Collected data:
-- ==== Sys2Proof/Machine/IntegerCodec.lean ====
section
/-! DEFINITION. Integer Morton encode and decode (42_integer_codec R100 to R105), and what MENC and MDEC compute. -/

namespace Sys2Proof.Machine

/-- `enc(W, 2, x, y)` (R100). -/
def enc2 (w : Width) (x y : BitVec w.bits) : BitVec w.bits :=
  scatter x (mask w .d2 0) ||| scatter y (mask w .d2 1)

/-- `enc(W, 3, x, y, z)` (R100). -/
def enc3 (w : Width) (x y z : BitVec w.bits) : BitVec w.bits :=
  scatter x (mask w .d3 0) ||| scatter y (mask w .d3 1) ||| scatter z (mask w .d3 2)

/-- Member i of `dec(W, D, code)` (R101). -/
def decAxis (w : Width) (d : Dim) (i : Nat) (code : BitVec w.bits) : BitVec w.bits :=
  gather code (mask w d i)

/-- MENC2 (R102): operand A is checked first (R156). -/
def menc2 (w : Width) (a b : Word64) : Result :=
  let x := intOperand w a
  let y := intOperand w b
  if !coordOk w .d2 x then .violation .coordRange .a
  else if !coordOk w .d2 y then .violation .coordRange .b
  else .ok (zext64 (enc2 w x y)) 0 0

/-- MENC3 (R103): A, then B, then C is checked (R156). -/
def menc3 (w : Width) (a b c : Word64) : Result :=
  let x := intOperand w a
  let y := intOperand w b
  let z := intOperand w c
  if !coordOk w .d3 x then .violation .coordRange .a
  else if !coordOk w .d3 y then .violation .coordRange .b
  else if !coordOk w .d3 z then .violation .coordRange .c
  else .ok (zext64 (enc3 w x y z)) 0 0

/-- MDEC2 (R104): axis i on port Ri. -/
def mdec2 (w : Width) (a : Word64) : Result :=
  let code := intOperand w a
  .ok (zext64 (decAxis w .d2 0 code)) (zext64 (decAxis w .d2 1 code)) 0

/-- MDEC3 (R105): axis i on port Ri; code bits outside `used(W, 3)` have no effect. -/
def mdec3 (w : Width) (a : Word64) : Result :=
  let code := intOperand w a
  .ok (zext64 (decAxis w .d3 0 code)) (zext64 (decAxis w .d3 1 code)) (zext64 (decAxis w .d3 2 code))

/-! ## The meanings of the operations, one per row of R61 -/

/-- `menc2.w32` (R102). -/
def execMenc2W32 (s : State) : Host.Outcome State Fault Refusal :=
  s.perform .menc2W32 (menc2 .w32 s.port.a s.port.b)

/-- `menc2.w64` (R102). -/
def execMenc2W64 (s : State) : Host.Outcome State Fault Refusal :=
  s.perform .menc2W64 (menc2 .w64 s.port.a s.port.b)

/-- `menc3.w32` (R103). -/
def execMenc3W32 (s : State) : Host.Outcome State Fault Refusal :=
  s.perform .menc3W32 (menc3 .w32 s.port.a s.port.b s.port.c)

/-- `menc3.w64` (R103). -/
def execMenc3W64 (s : State) : Host.Outcome State Fault Refusal :=
  s.perform .menc3W64 (menc3 .w64 s.port.a s.port.b s.port.c)

/-- `mdec2.w32` (R104). -/
def execMdec2W32 (s : State) : Host.Outcome State Fault Refusal :=
  s.perform .mdec2W32 (mdec2 .w32 s.port.a)

/-- `mdec2.w64` (R104). -/
def execMdec2W64 (s : State) : Host.Outcome State Fault Refusal :=
  s.perform .mdec2W64 (mdec2 .w64 s.port.a)

/-- `mdec3.w32` (R105). -/
def execMdec3W32 (s : State) : Host.Outcome State Fault Refusal :=
  s.perform .mdec3W32 (mdec3 .w32 s.port.a)

/-- `mdec3.w64` (R105). -/
def execMdec3W64 (s : State) : Host.Outcome State Fault Refusal :=
  s.perform .mdec3W64 (mdec3 .w64 s.port.a)

end Sys2Proof.Machine
end

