-- ==== Sys2Proof/Safety.lean ====
section
/-! DEFINITION. What counts as a safe run, in the terms the obligations use: the host's duties, a request that meets its
preconditions, an unfaulted unit, and the invariant of the unit's state. -/

namespace Sys2Proof.Machine

/-- The request meets its operation's preconditions, or its word is illegal (R150, R157): it raises no violation. -/
def Request.meetsContract (q : Request) : Bool :=
  match decode q.op with
  | .error _ => true
  | .ok i =>
    match operate i.fields q.a q.b q.c with
    | .ok _ _ _ => true
    | .violation _ _ => false

/-- The unit is running, not halted by a contract violation (R22, R34). -/
def State.Safe (s : State) : Prop := s.faulted = false

/-- The host's duty of R177 at this edge: a request that is offered and not accepted stays on the wires, unchanged,
unless the host resets. The unit does not depend on it. -/
def State.hostHolds (s : State) : Prop :=
  s.port.rst = false → s.port.reqValid = true → s.reqReady = false →
    (nextPort s.script).rst = true ∨
      ((nextPort s.script).reqValid = true ∧ (nextPort s.script).op = s.port.op ∧
        (nextPort s.script).a = s.port.a ∧ (nextPort s.script).b = s.port.b ∧ (nextPort s.script).c = s.port.c)

/-- An answer the unit may give to a request in a mode: `respond` of it for some draw (R46, R158). -/
def Answers (mode : ContractMode) (q : Request) (r : Response) : Prop := ∃ any : Word64, r = respond mode any q

/-- The invariant of an instance between two edges. -/
structure State.Inv (s : State) : Prop where
  /-- |Q| ≤ QDEPTH (R24). -/
  depth : s.queue.length ≤ s.build.qdepth
  /-- FAULTED is 0 at all times in an UNCHECKED build (R22). -/
  unchecked : s.build.contractMode = .unchecked → s.faulted = false
  /-- DIAG is 0 until a violation is recorded (R23, R151). -/
  diagClear : s.faulted = false → s.diag = 0
  /-- A recorded DIAG names a condition, an operand and a legal word (R23, I17). -/
  diagSet : s.faulted = true → ∃ cond idx i, s.diag = diagWord cond idx (encode i)
  /-- A FAULT response in Q is the last entry, carries DIAG, and the unit is FAULTED (R22, R24, R152, R153).
  That nothing is accepted behind it is the transaction-level reading of R153 (log 6). -/
  faultLast : ∀ pre e post, s.queue = pre ++ e :: post → e.rsp.status = .fault →
    s.faulted = true ∧ post = [] ∧ e.rsp.r0 = s.diag
  /-- Every queued response answers its own request (R24, R46, R181). -/
  queued : ∀ e ∈ s.queue, Answers s.build.contractMode e.req e.rsp
  /-- Every delivered response answers its own request (R46). -/
  delivered : ∀ x ∈ s.answered, Answers s.build.contractMode x.req x.rsp
  /-- Availability is bounded (R180). -/
  waits : ∀ e ∈ s.queue, e.wait ≤ s.build.extraCycles + Config.slackBound
  /-- Every accepted request is answered, dropped or in Q (R179). -/
  counted : s.accepted = s.answered.length + s.dropped.length + s.queue.length

end Sys2Proof.Machine
end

* [WORK ITEM] Transcribe the records above from the line holding "scatter x (mask w .d2" down to the line holding "let z := intOperand w c", inclusive, without adding anything.

* [RESULT FOR THIS TASK]
  scatter x (mask w .d2 0) ||| scatter y (mask w .d2 1)

/-- `enc(W, 3, x, y, z)` (R100). -/
def enc3 (w : Width) (x y z : BitVec w.bits) : BitVec w.bits :=
  scatter x (mask w .d3 0) ||| scatter y (mask w .d3 1) ||| scatter z (mask w .d3 2)

/-- Member i of `dec(W, D, code)` (R101). -/
def decAxis (w : Width) (d : Dim) (i : Nat) (code : BitVec w.bits) : BitVec w.bits :=
  gather code (mask w d i)

/-- MENC2 (R102): operand A is checked first (R156). -/
def menc2 (w : Width) (a b : Word64) : Result :=
  let x := intOperand w a
  let y := intOperand w b
  if !coordOk w .d2 x then .violation .coordRange .a
  else if !coordOk w .d2 y then .violation .coordRange .b
  else .ok (zext64 (enc2 w x y)) 0 0

/-- MENC3 (R103): A, then B, then C is checked (R156). -/
def menc3 (w : Width) (a b c : Word64) : Result :=
  let x := intOperand w a
  let y := intOperand w b
  let z := intOperand w c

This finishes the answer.